Further news posted  March 2016.  “Still uncertain about the color alleles in Bronwyn, we thought it best to treat her as Ed with homozygous spotting  SsSs  and bred her to our  Extension-dominant ram.  In mid-Feb she had natural-colored twins (with no white evident on them)  unattended  but did nothing for them.  Graeme found them both dead.  We decided not to forgive her this failure even though it was her first lambing and we won’t keep her.  Looking at the pictures, however, I am still struck by the symmetry of the white display  that does not cross the midline.  There are no “teardrops” although the facial saltire (chi or St Andrew’s cross) is so big it could perhaps mask low hanging blobby ones.  Circumstantial evidence has to support the call of   A_ A_Ed E_ Ss Ss  but she certainly is a good mimic of  AxAy E+ E+ Ss Ss and we will keep her story public as instructional.”

Update (2018) to the retraction is to recall that Dee in 2014 expressed worry that the facial pattern was due to spotting, but [perhaps to avoid raining on my parade] tilted slightly to recessive.  I think she was right from the start.  Looking in Jan 2018 at the photos from 2014,  I note (a) though I then called a “chi” blazon (or saltire or St Andrew’s cross) this was not a good example.  The upper V is completely filled with white.  (b) More important, though, the photo shows the contrast between the bright white that we now think was spotting and the more tan splotch of the cap posterior to the white.  The tan, duller, cap  may be a characteristic of  extension dominant Romneys that is due neither to spotting nor to the agouti locus.
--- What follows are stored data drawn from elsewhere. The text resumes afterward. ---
-- ==== Sys2Proof/Machine/Sparse.lean ====
section
/-! DEFINITION. Finite maps from addresses to values in one canonical form: addresses strictly rising and no entry
equal to what an unlisted address reads as. The memories, the register file and every table of the state that is
indexed by a number are such maps. -/

namespace Sys2Proof.Machine

/-- The value at `k`; `d` is what an unlisted address reads as. -/
def mget {α : Type} (d : α) : List (Nat × α) → Nat → α
  | [], _ => d
  | (a, v) :: t, k => if a = k then v else mget d t k

/-- Puts an entry before `t` unless it equals what an unlisted address reads as. -/
def mcons {α : Type} [DecidableEq α] (d : α) (k : Nat) (v : α) (t : List (Nat × α)) : List (Nat × α) :=
  if v = d then t else (k, v) :: t

/-- The map without any entry at `k`. -/
def mdel {α : Type} (k : Nat) : List (Nat × α) → List (Nat × α)
  | [] => []
  | (a, v) :: t => if a = k then mdel k t else (a, v) :: mdel k t

/-- The map with `v` at `k`: in its place among rising addresses, and no other entry at `k`. -/
def mset {α : Type} [DecidableEq α] (d : α) : List (Nat × α) → Nat → α → List (Nat × α)
  | [], k, v => mcons d k v []
  | (a, w) :: t, k, v =>
    if k < a then mcons d k v ((a, w) :: mdel k t)
    else if k = a then mcons d k v (mdel k t)
    else (a, w) :: mset d t k v

/-- Every address of the map lies above `lo`, they rise strictly, and no entry is the unlisted value. -/
def mokFrom {α : Type} [DecidableEq α] (d : α) : Nat → List (Nat × α) → Bool
  | _, [] => true
  | lo, (a, v) :: t => decide (lo ≤ a) && (decide (v ≠ d) && mokFrom d (a + 1) t)

/-- The canonical form. -/
def mok {α : Type} [DecidableEq α] (d : α) (m : List (Nat × α)) : Bool := mokFrom d 0 m

/-- The map without the entries of `[lo, lo + n)`: each of these addresses reads as an unlisted one. -/
def mclear {α : Type} (lo n : Nat) (m : List (Nat × α)) : List (Nat × α) :=
  m.filter fun p => decide (p.1 < lo) || decide (lo + n ≤ p.1)

/-- The `n` values from address `a` on. -/
def mslice {α : Type} (d : α) (m : List (Nat × α)) (a : Nat) : Nat → List α
  | 0 => []
  | n + 1 => mget d m a :: mslice d m (a + 1) n

/-- The map with the values `vs` from address `a` on. -/
def mput {α : Type} [DecidableEq α] (d : α) (m : List (Nat × α)) (a : Nat) : List α → List (Nat × α)
  | [] => m
  | v :: vs => mput d (mset d m a v) (a + 1) vs

end Sys2Proof.Machine
end

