/-- A profile has ended: the leaf or step stands (DEDUCED from Tables 8.13 and 9.4, where a motion ends with its ramp). -/
def Door.settled (d : Door) : Bool := d.vRef == 0 || d.speed == 0

/-! ### Commands of the block -/

/-- R227. A command whose `CMD_SEQ` differs from the one last acted on. -/
def State.newCmd (s : State) (k : Nat) : Option Nat := if s.cmdB k 1 = (s.door k).acted then none else some (s.cmdB k 0)

/-- R227. The present `CMD_SEQ` counts as acted on. -/
def State.actOn (s : State) (k : Nat) : State := s.modDoor k fun d => { d with acted := s.cmdB k 1 }

/-- R227. A command without a row is ignored, with event `CMD_REFUSED`. -/
def State.refuseCmd (s : State) (k : Nat) : State := (s.actOn k).doorEvent k vCmdRefused

/-- R250, R245. Starts a test cycle (1) or a learning run (2). -/
def State.startRun (s : State) (k kind : Nat) : State :=
  let s := s.modDoor k fun d => { d with run := kind, goal := if kind = 1 then 1 else 3, cycles := 0, cur := [], means := [] }
  if kind = 2 then
    (((s.fset Reg.LEARN_STAT_CHANNEL k).fset Reg.LEARN_STAT_CYCLE_NO 0).fset Reg.LEARN_STAT_BUSY 1).fset Reg.LEARN_STAT_RESULT 0
  else s

/-- R227, Tables 8.11, 8.12. Commands 5 and 6 with `MAINT` = 1; anything else left over is refused. -/
def State.restCmd (s : State) (k : Nat) (c : Option Nat) (runOk : Bool) : State :=
  match c with
  | none => s
  | some 0 => s.actOn k
  | some 5 => if runOk && s.ctrl k 2 then (s.actOn k).startRun k 1 else s.refuseCmd k
  | some 6 => if runOk && s.ctrl k 2 then (s.actOn k).startRun k 2 else s.refuseCmd k
  | some _ => s.refuseCmd k

/-! ### Reactions -/

/-- R254, R255. A detection: `ATTEMPT` + 1, event `OBSTACLE`, the Stop phase begins. A run ends. -/
def State.detect (s : State) (k : Nat) : State :=
  let s := s.modDoor k fun d => { d with attempt := min 255 (d.attempt + 1), strokeOk := false }
  if (s.door k).run = 0 then s else s.endRun k 2 0

/-- Table 9.3, Stop phase: the speed reference is zero at once. -/
def Door.brake (d : Door) : Door := { d with react := 1, vRef := 0, vCmd := 0, wi := 0 }

/-- R254. A detection in `CLOSING`. -/
def State.reactDoor (s : State) (k : Nat) : State :=
  let s := (s.detect k).enter k dReversing zObstacle
  (s.modDoor k fun d => { d.brake with drv := 1 }).doorEvent k vObstacle

/-- R234, R255. A detection in `DEPLOYING` before E / 2, or in `STOWING`. -/
def State.reactStep (s : State) (k : Nat) : State :=
  let s := s.detect k
  let st := (s.door k).state
  if st = tStowing ∧ s.nMax k ≤ (s.door k).attempt then
    (((s.drive k 2).enter k tHalted zObstacleLimit).modDoor k fun d => d.brake).doorEvent k vObstacle
  else
    let s := if st = tStowing then s.modDoor k fun d => { d with prof := s.cmdB k 3 } else s
    let (to_, x) : Nat × Int := if st = tStowing then (tDeploying, (s.extE k (s.door k).prof : Nat)) else (tStowing, s.shutGoal k)
    let s := (s.driveTo k x).enter k to_ 0
    (s.modDoor k fun d => d.brake).doorEvent k vObstacle

/-- R218, R254. The reaction goes on: Stop, Reverse, Wait, then retry or halt. While the position is unknown nothing moves towards open,
and Reverse is empty (DEDUCED). -/
def State.reverseGo (s : State) (k : Nat) : State :=
  let d := s.door k
  let now := s.time.mono
  if d.react = 1 then
    if d.speed ≠ 0 then s
    else
      let rev : Int := (s.obsN k 6 6 2 1000 0 * 10 : Nat)
      let goal := min (s.pos k + rev) (s.travel k : Nat)
      let s := s.modDoor k fun d => { d with react := 2, revTarget := goal }
      if rev = 0 ∨ !d.posValid then s.modDoor k fun d => { d with react := 3, waitAt := now, drv := 2 } else s.driveTo k goal
  else if d.react = 2 then
    if (d.revTarget - s.pos k).natAbs ≤ 200 ∧ d.settled then s.modDoor k fun d => { d with react := 3, waitAt := now, drv := 2 } else s
  else s

/-- R254. `T_WAIT_MS` in ns. -/
def State.waitNs (s : State) (k : Nat) : Nat := s.dieN (chSlot k) 0x0402 k 8 2 2000 * 1000000

/-- R254. Retry or halt. -/
def State.reverseEnd (s : State) (k : Nat) : State :=
  if (s.door k).attempt < s.nMax k then (s.driveTo k (s.shutGoal k)).enter k dClosing 0
  else (s.drive k 2).enter k dHalted zObstacleLimit

/-- R231. The abort action of a moving channel, at standstill. -/
def State.abortEnd (s : State) (k : Nat) : State :=
  let d := s.door k
  let s := s.modDoor k fun d => { d with aborting := false }
  let end_ : Int := if s.isDoor k then (s.travel k : Nat) else (s.extE k d.prof : Nat)
  if bit d.loc 0 && bit d.loc 1 then (s.drive k 0).enter k (s.code k dLocked tStowed) 0
  else if d.posValid ∧ (end_ - s.pos k).natAbs ≤ 200 then s.enter k (s.code k dOpen tDeployed) 0
  else s.enter k (s.code k dHalted tHalted) zAbort

/-- R231. The abort action begins. -/
def State.abortRun (s : State) (k : Nat) : State :=
  let s := if (s.door k).run = 0 then s else s.endRun k 4 0
  let st := (s.door k).state
  if inMotion st || st == dReversing then (s.drive k 2).modDoor k fun d => { d with aborting := true, react := 0 } else s

/-! ### Runs -/

/-- R245, R250. The goal of a run is reached, and the next follows. -/
def State.runGoal (s : State) (k : Nat) : State :=
  let d := s.door k
  let door := s.isDoor k
  let closed := d.state = dLocked ∨ d.state = dReleased ∨ d.state = tStowed
  let opened := (d.state = dOpen ∧ (((s.travel k : Nat) : Int) - s.pos k).natAbs ≤ 200) ∨ d.state = tDeployed
  let goal (g : Nat) : State := s.modDoor k fun d => { d with goal := g, holdAt := s.time.mono }
  let cycleDone : State :=
    let s := s.learnCycle k
    if (s.door k).cycles < 5 then s.modDoor k fun d => { d with goal := 3 } else s.learnEnd k
  match d.goal with
  | 1 => if !opened then s else if d.run = 1 then goal (if door then 2 else 4) else if door then goal 4 else cycleDone
  | 3 => if closed then goal 1 else s
  | 4 => if !closed then s else if d.run = 1 then s.endRun k 1 0 else cycleDone
  | _ => s

/-- R245, R250. The command a run gives the rows in its present state. -/
def Door.runCmd (d : Door) : Option Nat :=
  match d.goal with
  | 1 => if [dLocked, dReleased, dHalted, dOpen, tStowed].contains d.state then some 1 else none
  | 3 => if [dOpen, dHalted, tDeployed, tHalted].contains d.state then some 2 else none
  | 4 => if [dOpen, dHalted, tDeployed, tHalted].contains d.state then some 2 else none
  | _ => none

/-! ### Rows -/

/-- Table 8.16, 8.17. The stroke or lock-movement timer of the present state, in ns. -/
def State.moveNs (s : State) (k : Nat) : Nat :=
  let st := (s.door k).state
  (if st = dUnlocking ∨ st = dLocking then s.geoN k 14 8 else s.geoN k 16 8) * 1000000

/-- The timer of the motion state has expired. -/
def State.moveOver (s : State) (k : Nat) : Bool :=
  inMotion (s.door k).state && decide (s.moveNs k ≤ (s.door k).inState s.time.mono)

/-- Tables 8.11, 8.12. The stop to `HALTED` or `STEP_HALTED`. -/
def State.haltCh (s : State) (k cause : Nat) : State := (s.drive k 2).enter k (s.code k dHalted tHalted) cause

/-- The last rows of both tables: the motion timers, `CMD` 3, and the commands without a row. -/
def State.lastRows (s : State) (k : Nat) (c : Option Nat) (mine : Bool) : State :=
  let st := (s.door k).state
  if s.moveOver k then s.haltCh k zTimeout
  else if (inMotion st || st == dReversing) && c == some 3 then (s.actOn k).haltCh k zStopCmd
  else if mine then s
  else s.restCmd k c ([dLocked, dReleased, dOpen, dHalted, tStowed, tDeployed, tHalted].contains st)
Dee and I and Maggie are these days wondering about its nature.  Whatever it is, it contrasts markedly in hue  to the imperfect chi.

Also posted in 2015, unrelated to the lamb I wrongly thought recessive. was this note: “Our recessive program ran aground this year when we concluded from his progeny that the solid handsome colored ram we believed to be AxAyE+E+  probably  has one Ed.  I hasten to say that the eight ewes he was exposed to were not chosen to be the set that would give most information about whether he has an Ed allele; we simply assumed he did not, gave him only ewes we knew to have one or two color alleles at agouti (There are not many of those in our flock now) .  He almost certainly has at least one color allele at agouti but the probable Ed makes that un-findable.  We are taking some big steps  to keep going in the right direction.   Stay with us.”